For this challenge, I will be reading in the FATOSTAT egg chicken dataset to keep on theme with the birds from the last challenge.
The dataset and the first rows are displayed below.
egg_data <- read_csv("../challenge_datasets/FAOSTAT_egg_chicken.csv")
## Rows: 38170 Columns: 14
## ── Column specification ────────────────────────────────────────────────────────
## Delimiter: ","
## chr (8): Domain Code, Domain, Area, Element, Item, Unit, Flag, Flag Description
## dbl (6): Area Code, Element Code, Item Code, Year Code, Year, Value
##
## ℹ Use `spec()` to retrieve the full column specification for this data.
## ℹ Specify the column types or set `show_col_types = FALSE` to quiet this message.
Similar to the last birds.csv dataset, this data seems to be collected by the FAO, hinted at by the FAO estimate description. The years are increasing per country and it seems to be measuring the egg production in each of those countries. In overview, it recorded the number of hens, yield per hen and total production for variety of countries.
# Group it by the tonnes_unit
tonnes_data <- egg_data %>% filter(Unit == "tonnes")
mean_tonnes_data <- tonnes_data %>%
group_by(Area) %>%
summarize(mean_yield = mean(Value))
top_countries <- mean_tonnes_data %>%
filter(Area != "World") %>%
arrange(desc(mean_yield)) %>%
head(5)
print(top_countries)
## # A tibble: 5 × 2
## Area mean_yield
## <chr> <dbl>
## 1 Asia 18896761.
## 2 Eastern Asia 13566855.
## 3 China, mainland 10744941.
## 4 Europe 9783322.
## 5 Americas 8943798.
bottom_countries <- mean_tonnes_data %>%
arrange(mean_yield) %>%
head(5)
print(bottom_countries)
## # A tibble: 5 × 2
## Area mean_yield
## <chr> <dbl>
## 1 Tokelau 6.84
## 2 Tuvalu 13.6
## 3 Saint Pierre and Miquelon 13.6
## 4 Nauru 17.2
## 5 Niue 19.9
I observed that there are different categories for units so to have any meaningful analysis, we must filter it by the different values. In this case, I narrowed the scope down to just the units labled tonnes.
We can observe the top 5 and bottom 5 produced value areas/countries for eggs cumulative over the years. As expected, mostly areas with larger land space tends to have higher production of eggs.

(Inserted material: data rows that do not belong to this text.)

/-! ### The Settings Store -/

/-- SAVE, LOAD and DEFAULTS begin an operation over the areas named, in area-number order; a SAVE takes its snapshot of them; while one
is under way, a further one is refused with STORE_BUSY (R201). It includes the areas it names until it ends, which is what the conditions
of the other rules ask: any operation, a SAVE alone, or a LOAD or DEFAULTS of ROSTER, PLANS or AWAY (R36, R203). At the end of an area's step a SAVE step that agrees replaces the stored
copy and its fingerprint, and the area's stored copy is then good; one that does not raises STORE; a LOAD step puts a good stored copy
in force, and raises STORE at a bad one; a DEFAULTS step puts the default in force; the last step writes the operation record and
raises DONE (R202). ROSTER put in force gives every pupil a fresh day part and the census anew; for each slot that is EMPTY now, or of
another card key or pupil reference, the pupil notices are withdrawn, the returned steps and the Away entries go, and a PAUSED sweep is
RUNNING where a notice left (R1, R145; that a slot only now ENROLLED keeps them is the model's reading, log 34). TERMINALS put in force
fills the table with ACTIVE terminals of empty holds, empties the refused-identity record, and ends the job under way with its
transaction (R100, R112, R117, R123); that the answer of that transaction is not recorded, and that its verdict list keeps the entrance
number, is the model's reading (log 14), and that their last heard is the present running time its choice (log 49). A LOAD and a
DEFAULTS leave the strap's level as read, their operand by log 7. SETTINGS
is put in force as log 41 chooses; the other areas replace their working copies and nothing else (R22, R33, R50, R72, R172, R202). A
stored copy is good exactly when its fingerprint is the 16-bit check over the area's number, length and contents (R200); the bytes
these make are a free value (log 16). That no copy is good after reset, the first cold start of a part whose copies were never written,
is the model's choice (log 5), and so is that the step's end carries whether the read-back agrees (log 30). The three are refused as
their checks say (R193, R201). -/
def Obligations.StoreOperationsBeginAndEnd : Prop :=
  (∀ s : State, s.power.held = false →
     (∀ areas, RefusedByItsChecks (.save areas) s) ∧ (∀ areas strap, RefusedByItsChecks (.load areas strap) s) ∧
     ∀ areas strap, RefusedByItsChecks (.defaults areas strap) s) ∧
  (∀ (a : Area) (s : State),
     let holds := fun p : StoreOperation → Prop => ∃ o, s.store.operation = some o ∧ p o
     let names := fun (o : StoreOperation) (b : Area) => b ∈ o.rest ∨ ∃ e ∈ o.ended, e.1 = b
     (storeHolds a s = true ↔ holds fun o => names o a) ∧
     (saveHolds a s = true ↔ holds fun o => o.kind = .save ∧ names o a) ∧
     (rollLoadUnderWay s = true ↔
       holds fun o => o.kind ≠ .save ∧ (names o .roster ∨ names o .plans ∨ names o .away))) ∧
  (∀ (areas : AreasArg) (l : List Area) (strap : Bool) (s : State), s.power.held = false →
     (areas = .all ∧ l = allAreas ∨
       ∃ named : List Area, areas = .list (named.map some) ∧ named ≠ [] ∧ named.Nodup ∧ l = allAreas.filter (· ∈ named)) →
     let pinned := { s with pins := { s.pins with install := strap } }
     let begun := fun (kind : StoreKind) (snapshot : AreaCopies) (u : State) =>
       { u with store := { s.store with operation := some ⟨kind, [], l, snapshot, s.time.school⟩ } }
     let named := fun word : String => Reply.started (.word word :: l.map fun a => .word (areaWord a))
     let closed := (Area.roster ∈ l ∨ Area.plans ∈ l ∨ Area.away ∈ l) → s.day.state = .closed
     let locked := Area.limits ∈ l → strap = true
     (s.store.operation ≠ none →
       exec (.save areas) s = .next (replied (.refused .storeBusy) s) ∧
       exec (.load areas strap) s = .next (replied (.refused .storeBusy) pinned) ∧
       exec (.defaults areas strap) s = .next (replied (.refused .storeBusy) pinned)) ∧
     (s.store.operation = none →
       exec (.save areas) s = .next (replied (named "SAVE") (begun .save ((workingCopies s).only l) s)) ∧
       (closed → locked →
         exec (.load areas strap) s = .next (replied (named "LOAD") (begun .load .none_ pinned)) ∧
         exec (.defaults areas strap) s = .next (replied (named "DEFAULTS") (begun .defaults .none_ pinned))) ∧
       (¬closed →
         exec (.load areas strap) s = .next (replied (.refused .dayOpen) pinned) ∧
         exec (.defaults areas strap) s = .next (replied (.refused .dayOpen) pinned)) ∧
       (closed → ¬locked →
         exec (.load areas strap) s = .next (replied (.refused .locked) pinned) ∧
         exec (.defaults areas strap) s = .next (replied (.refused .locked) pinned)))) ∧
  (∀ (o : StoreOperation) (a : Area) (rest : List Area) (agrees : Bool) (s : State),
     s.power.held = false → s.store.operation = some o → o.rest = a :: rest →
     let good := s.store.isGood a
     let result : StepResult :=
       if o.kind = .save ∧ agrees = false ∨ o.kind = .load ∧ good = false then .failed else .ok
     let ended := o.ended ++ [(a, result)]
     let base : State :=
       match o.kind with
       | .save => s
       | .load => if good then install a s.store.stored s else s
       | .defaults => install a defaultCopies s
     let raised := if result = .failed then raise .store (some (.area a)) base else base
     let store : SettingsStore :=
       if o.kind = .save ∧ agrees = true then
         { s.store with
           stored := AreaCopies.put a o.snapshot s.store.stored
           fingerprints := s.store.fingerprints.set (areaNumber a) ((o.snapshot.fingerprint a).getD 0) }
       else s.store
     (o.kind = .save → agrees = true → o.snapshot.bytes a ≠ none → s.store.fingerprints.length = 9 →
       store.isGood a = true) ∧
     exec (.storeStepEnd agrees) s =
       .next
         (settle
           (autoOpen
             (if rest = [] then
               raise .done
                 (match ended.find? (·.2 ≠ .ok) with
                   | some e => some (.area e.1)
                   | none => some (.area a))
                 { raised with
                   store :=
                     { store with
                       operation := none, lastOperation := some ⟨o.kind, ended, o.start, base.time.school⟩ } }
             else
               { raised with store := { store with operation := some { o with ended := ended, rest := rest } } })))) ∧
  (∀ (new : List (Slot × Enrolment)) (c : AreaCopies) (s : State), c.roster = some new →
     let gone := fun slot : Slot =>
       match tableGet slot new, pupilAt slot s with
       | none, _ => true
       | some e, some p => e.card ≠ p.enrolment.card || e.reference ≠ p.enrolment.reference
       | some _, none => false
     ∃ u q, install .roster c s = u ∧
       u =
         { s with
           roll :=
             { roster := new.map fun e => (e.1, ⟨e.2, .fresh⟩)
               census := censusOf u.roll.roster
               away := s.roll.away.filter fun e => !gone e.slot }
           notices :=
             { s.notices with
               queue :=
                 q.map fun n =>
                   match n.addressee with
                   | .pupil _ _ => n
                   | .broadcast b =>
                     { n with addressee := .broadcast { b with returned := b.returned.filter (!gone ·.1) } } }
           sweep := u.sweep } ∧
       Withdrawn (fun n => match n.addressee with | .pupil k _ => gone k | .broadcast _ => false) s.notices.queue q ∧
       SweepHeard (NoticeLeft s u) s u) ∧
  (∀ (l : List StoredTerminal) (c : AreaCopies) (s : State), c.terminals = some l →
     let busy := decide (¬(s.line.job = .idle ∧ s.line.phase = .free))
     ∃ u, install .terminals c s = u ∧
       u =
         { s with
           line :=
             { s.line with
               table := u.line.table, refused := none, orphan := s.line.orphan || busy, dropJob := s.line.dropJob || busy,
               leftEntrance := u.line.leftEntrance } } ∧
       u.line.table.length = 8 ∧
       (∀ n < 8, terminalAt n u =
         (l.find? (·.entry = n)).map fun x => .new x.identity x.entrance .active s.time.running) ∧
       (∀ p t, s.line.job = .pollServe p → s.line.leftEntrance = none → terminalAt p.entry s = some t →
         u.line.leftEntrance = some t.entrance) ∧
       ((∀ p, s.line.job ≠ .pollServe p) → u.line.leftEntrance = s.line.leftEntrance)) ∧
  (∀ (x : Settings) (c : AreaCopies) (s : State), c.settings = some x →
     let v := if x.buttonMode = s.settings.buttonMode then s else releaseButton s
     install .settings c s = silenceChanged v { v with settings := x }) ∧
  (∀ (c : AreaCopies) (s : State),
     (∀ x, c.limits = some x → install .limits c s = { s with limits := x }) ∧
     (∀ x, c.plans = some x → install .plans c s = { s with plan := { s.plan with banks := x } }) ∧
     (∀ x, c.patterns = some x → install .patterns c s = { s with chime := { s.chime with patterns := x } }) ∧
     (∀ x, c.calendar = some x → install .calendar c s = { s with day := { s.day with calendar := x } }) ∧
     (∀ x, c.texts = some x → install .texts c s = { s with notices := { s.notices with texts := x } }) ∧
     ∀ x, c.away = some x → install .away c s = { s with roll := { s.roll with away := x } }) ∧
  (∀ (a : Area) (st : SettingsStore),
     st.isGood a = true ↔
       ∃ b, st.stored.bytes a = some b ∧
         st.fingerprints[areaNumber a]? = some (check16 (Config.areaHead (areaNumber a) b.length ++ b))) ∧
  ∀ a : Area, State.reset.store.isGood a = false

egg_tonnes <- egg_data %>%
filter(!is.na(Value)) %>%
filter(Unit == "tonnes")
egg_tonnes %>%
group_by(Area) %>%
summarize(
mean = mean(Value),
median = median(Value),
sd = sd(Value),
min = min(Value),
max = max(Value),
q25 = quantile(Value, 0.25),
q75 = quantile(Value, 0.75)
)
## # A tibble: 244 × 8
## Area mean median sd min max q25 q75
## <chr> <dbl> <dbl> <dbl> <dbl> <dbl> <dbl> <dbl>
## 1 Afghanistan 15264. 14325 2589. 1 e4 2.24e4 1.36e4 1.68e4
## 2 Africa 1580155. 1470368 919353. 3.92e5 3.31e6 7.59e5 2.24e6
## 3 Albania 17902. 13430 14941. 2.74e3 5.29e4 6.90e3 2.66e4
## 4 Algeria 114104. 94000 113206. 7.5 e3 3.90e5 1.58e4 1.73e5
## 5 American Samoa 31.5 32 5.02 1.8 e1 4.5 e1 3 e1 3.5 e1
## 6 Americas 8943798. 7986902 3265157. 4.85e6 1.63e7 5.95e6 1.13e7
## 7 Angola 3968. 3900 826. 2.38e3 5.25e3 3.41e3 4.67e3
## 8 Antigua and Barbuda 186. 170 68.0 9.5 e1 3 e2 1.26e2 2.48e2
## 9 Argentina 327012. 275302. 177930. 1.41e5 8.29e5 2.03e5 3.49e5
## 10 Armenia 25861. 28784 9911. 1.04e4 3.82e4 1.60e4 3.47e4
## # ℹ 234 more rows
With this we can observe a variety of data yet again! We see that the standard deviation is very high for countries with high production in general. Dividing the standard deviation by the mean production could make this list a lot more helpful on the size differences. There is a vast difference between Max and Min between the countries showing the dominating produce/agricultural economy for the larger countries.